On the other hand, recurrent neural networks are not easy to configure for a given use case at hand. Configurations that work well for one setting can be sub-optimal for another problem. To account for that problem, we propose an approach which trains many recurrent neural networks with different parameter settings and combine their forecasts using ensemble methods. With that approach, we can provide robust results and circumvent the problem of finding the optimal parameters for a given dataset.

The rest of this paper is structured as follows. Section 2 gives an introduction to important concepts of time series analysis and ensemble learning that are essential for the further sections. Section 2.2 introduces Long Short-Term Memory, a central algorithm used in this work. We propose a concrete time series ensemble architecture in Sect. 3 and validate its performance in the subsequent section, as well as discussing implications and limitations of the approach. We show that the stacked LSTM forecasts beat, on average, the majority of the base learners in terms of root mean squared error (RMSE). Finally, areas holding potential for further improvement are outlined in Sect. 5.

2 Background and Related Work

Although a time series can formally be straightforwardly defined as “a set of observations \(y_t\), each one being recorded at a specific time t” [21], it has a number of important characteristics with implications for data sampling, model training, and ensemble architecture.

2.1 Properties of Time Series Data

Time series forecasting is a special case of sequence modeling. This implicitly means that the observed values correlate with their own past values.

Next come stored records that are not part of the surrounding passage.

/-- The records the unit of an entry reads, in their order (R41, R106, R132, R136, R138, R140, R148, R149, R154). -/
structure EntryReads (k : Ctx) (w : Work) : Prop where
  claim : ∀ card, card = parseCard (w.raw (.record .cards k.entry.target)) →
    ((card.state = .active ∧ card.patron < w.count .patrons) →
      entryNeeds .claim k w = [.record .cards k.entry.target, .record .patrons card.patron]) ∧
    ((card.state ≠ .active ∨ w.count .patrons ≤ card.patron) → entryNeeds .claim k w = [.record .cards k.entry.target])
  sessions : entryNeeds .release k w = [] ∧ entryNeeds .streamReopen k w = []
  lend : entryNeeds .lend k w = [.record .patrons k.patron, .record .items k.entry.target] ++
    w.touchTargets k.day k.entry.target
      (fun x => decide (x.state = .onShelf ∧ x.patron = some k.patron ∧ x.pickup = k.branch)) ++ [.summary]
  returnItem : ∀ i, i = k.entry.target → entryNeeds .returnItem k w = [.record .items i] ++
    (if (w.item i).state = .onLoan then w.targets .patrons (w.item i).borrower else []) ++
    (if (w.item i).title < w.count .titles then .record .titles (w.item i).title ::
      (if (w.item i).state = .onLoan then w.offerTargets k.day i (w.item i).title else []) else []) ++
    w.touchTargets k.day i (fun _ => false) ++ [.summary]
  renew : RenewReads k w k.entry.target (entryNeeds .renew k w)
  renewSet : ((¬(1 ≤ k.entry.first ∧ k.entry.first ≤ k.entry.last ∧ k.entry.last ≤ 40) ∨ selection k w = []) →
      entryNeeds .renewSet k w = [.record .patrons k.patron]) ∧
    (∀ x xs, 1 ≤ k.entry.first → k.entry.first ≤ k.entry.last → k.entry.last ≤ 40 → selection k w = x :: xs →
      ∃ l, RenewReads k w x.2 l ∧ entryNeeds .renewSet k w = .record .patrons k.patron :: l)
  holdPlace : entryNeeds .holdPlace k w = [.record .patrons k.patron, .record .titles k.entry.target] ++
    w.queueTargets k.entry.target (fun _ => false) ++ w.targets .holds (w.title k.entry.target).last ++
    (((w.title k.entry.target).copies.filter (fun c => decide (c < w.count .items))).map (Target.record .items)) ++
    [.summary] ++ w.targets .holds w.sum.freeHead
  holdCancel : ∃ l, OwnHoldReads k w (fun _ => true) l ∧ entryNeeds .holdCancel k w = l ++ [.summary]
  holdPause : ∃ l m, OwnHoldReads k w (fun x => lapsed x k.day) l ∧ entryNeeds .holdPause k w = l ++ m ++ [.summary] ∧
    (∀ j h y, firstAt (fun z => decide (z.2.patron = some k.patron)) 1 (w.queue k.entry.target) = some (j, h, y) →
      k.entry.day = 0 → y.state = .suspended →
      m = w.copyTargets (w.seekCopies k.entry.target (w.title k.entry.target).copies)) ∧
    ((k.entry.day ≠ 0 ∨ ∀ j h y, firstAt (fun z => decide (z.2.patron = some k.patron)) 1 (w.queue k.entry.target) =
      some (j, h, y) → y.state ≠ .suspended) → m = [])
  money : entryNeeds .pay k w = [.record .patrons k.patron, .summary] ∧
    entryNeeds .waive k w = [.record .patrons k.patron, .summary]
  arrive : entryNeeds .arrive k w = [.record .items k.entry.target] ++
    (if (w.item k.entry.target).state = .setAside then w.touchTargets k.day k.entry.target (fun _ => false) else []) ++
    [.summary]
  patronBar : entryNeeds .patronBar k w = [.record .patrons k.entry.target]

/-- The records the other units read (R146, R117, R164). -/
structure UnitReads (u : WorkUnit) (sub : SubUnits) (k : Ctx) (w : Work) : Prop where
  entry : ∀ e, u.kind = .entry e → unitNeeds u sub k w = entryNeeds e k w
  freshen : ∀ p i is, u.kind = .freshenSub → sub = .claim p (i :: is) →
    (w.count .items ≤ i → unitNeeds u sub k w = [.record .patrons k.patron, .summary]) ∧
    (i < w.count .items → unitNeeds u sub k w = [.record .patrons k.patron, .record .items i] ++
      (if (w.item i).state = .onLoan then w.targets .patrons (w.item i).borrower else []) ++ [.summary])
  renewal : ∀ r x xs, u.kind = .renewalSub → sub = .renew r → r.remaining = x :: xs →
    RenewReads k w x.2 (unitNeeds u sub k w)
  none : u.kind ∈ [UnitKind.closing, .skip, .endBatch, .fault, .refusal] → unitNeeds u sub k w = []
  item : ∀ i, u.kind = .sweep (.item i) →
    unitNeeds u sub k w = [.record .items i] ++ w.touchTargets k.day i (fun _ => false) ++ [.summary]
  resume : ∀ h, u.kind = .sweep (.resume h) →
    (w.ref .titles (w.hold h).title = .none → unitNeeds u sub k w = [.record .holds h]) ∧
    (∀ t, w.ref .titles (w.hold h).title = some t → unitNeeds u sub k w = [.record .holds h, .record .titles t] ++
      (if resumable (w.hold h) k.day then
        w.queueTargets t (fun x => readyHold k.day x.2) ++ w.copyTargets (w.seekCopies t (w.title t).copies) else []))
  progress : ∀ e, u.kind = .sweep (.progress e) → unitNeeds u sub k w = [.summary]

/-- A unit passes from its decide to its note (R90, R92): its change list is that of `w` with the desk image, the records marked spoiling
are those of `w`, and the first note write, of the stream, is raised; nothing but the engine and the own requests changes. -/
structure NoteBegins (s t : State) (u : WorkUnit) (w : Work) (desk : Option DeskImage) : Prop where
  unit : t.engine.unit = some
    { u with
      phase := .note, changes := w.changes desk, spoil := w.spoilList
      toWrite := (noteWrites { u with changes := w.changes desk }).tail }
  engine : t.engine.running = s.engine.running ∧ t.engine.inFlight = s.engine.inFlight ∧
    t.engine.lastTurn = s.engine.lastTurn
  raised : Awaits t .note (Config.noteBase + 1) (.write (lanesOf (put1 (u.owner.map Fin.val))))
  frame : OnlyParts s t [.engine, .raised]

/-- A batch unit of the entry in turn ends its decide with outcome `o`; `sub` are the sub-units still to run (R86, R90). -/
structure Concludes (s t : State) (u : WorkUnit) (b : CurrentBatch) (w : Work) (o : Outcome) (sub : SubUnits) : Prop where
  note : NoteBegins s t u w (some (s.deskImage b (s.outcomeRec b.stream b.next o) (decide (sub = .none))))
  batch : t.engine.batch = some (b.after (s.outcomeRec b.stream b.next o) sub)

/-! ## Own requests being answered -/

/-- The own request a command answers is `i`, while start-up stands at `st`. -/
abbrev AtStartup (s : State) (want : OwnReq → Bool) (i : IssuedOwn) (st : Startup) : Prop :=
  s.inReset = false ∧ s.pullOwn want = some i ∧ s.loader.job = .startup st

/-- Start-up reads, and start-up writes but for the status word's. -/
def startupReads (q : OwnReq) : Bool := decide (q.tag = .startupRead)
def startupWrites (q : OwnReq) : Bool := isStartupWrite q.tag

/-- The read of the note area at a place of start-up: its offset and length (section 12.3). -/
def noteReadOf : StartStep → Option (Nat × Nat)
  | .readNoteState => some (Config.noteBase, 1)
  | .readNoteHead => some (Config.noteBase + 1, 4)
  | .readImage i => some (Config.noteBase + 64 + i * 384, 384)
  | _ => none

/-- The write of replay image `i`, which names target `x`, is raised; a desk image counts as an answer write of its stream (R93, R179). -/
def ReplayWrites (s t : State) (i : Nat) (g : RawImage) (x : Target) : Prop :=
  (∃ st : Startup, t.loader.job = .startup st ∧ st.step = .writeImage i ∧ st.retried = false) ∧
    Awaits t (.startupWrite (match x with | .desk n => some n | _ => none)) (s.replayWrite g x).1
      (.write (s.replayWrite g x).2) ∧
    (StreamsSettled s → ∀ n : StreamId, { t.stream n with answersRaised := 0 } = { s.stream n with answersRaised := 0 })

The degree of similarity of a series with a lagged version of itself is called autocorrelation. As a consequence, individual observations can not be considered independently of each other, which demands the right sampling strategies when training prediction models. Autocorrelation leads to a couple of special time series properties; first and foremost, stationarity. A series Y is called stationary if its mean and variance stay constant over time, i.e., the statistical properties don’t change [20]. Among other algorithms, autoregressive (AR) models theoretically assume stationarity.

Two further important properties are seasonality and trend. Seasonality means that there is some pattern in the series which repeats itself regularly. For example, the sales of ice cream in a year are higher in the summer months and decrease in the winter. Therefore, the seasonal period is fixed and known. We speak of a trend if a general change of direction in the series can be observed, for example if the average level of the series is steadily increasing over time. Identifying and extracting components like seasonality and trend is essential when dealing with state space model algorithms.

2.2 State of the Art Forecasting Algorithms

Very diverse application possibilities have been ensuring high interest in time series analysis and forecasting for decades. An extensive overview is given in [19]. One can arguably divide the majority of approaches to time series forecasting into two categories: autoregressive models for sequences generated by a linear process and artificial neural networks (ANNs) for nonlinear series.

Autoregressive Models

For time series that are generated by a linear process, autoregressive models constitute a popular family of algorithms used for forecasting, in particular, the Box-Jenkins autoregressive integrated moving average (ARIMA) model [18] and its variants. It performs well especially if the assumption that the time series under study is generated from a linear process is met [7], but it is generally not able to capture nonlinear components of a series. The ARIMA model has several subclasses such as the simple autoregressive (AR), the moving average (MA) and the autoregressive moving average (ARMA). ARIMA generated forecasts are composed of a linear combination of most recent series values and their past random errors, cf. [18] for mathematical details.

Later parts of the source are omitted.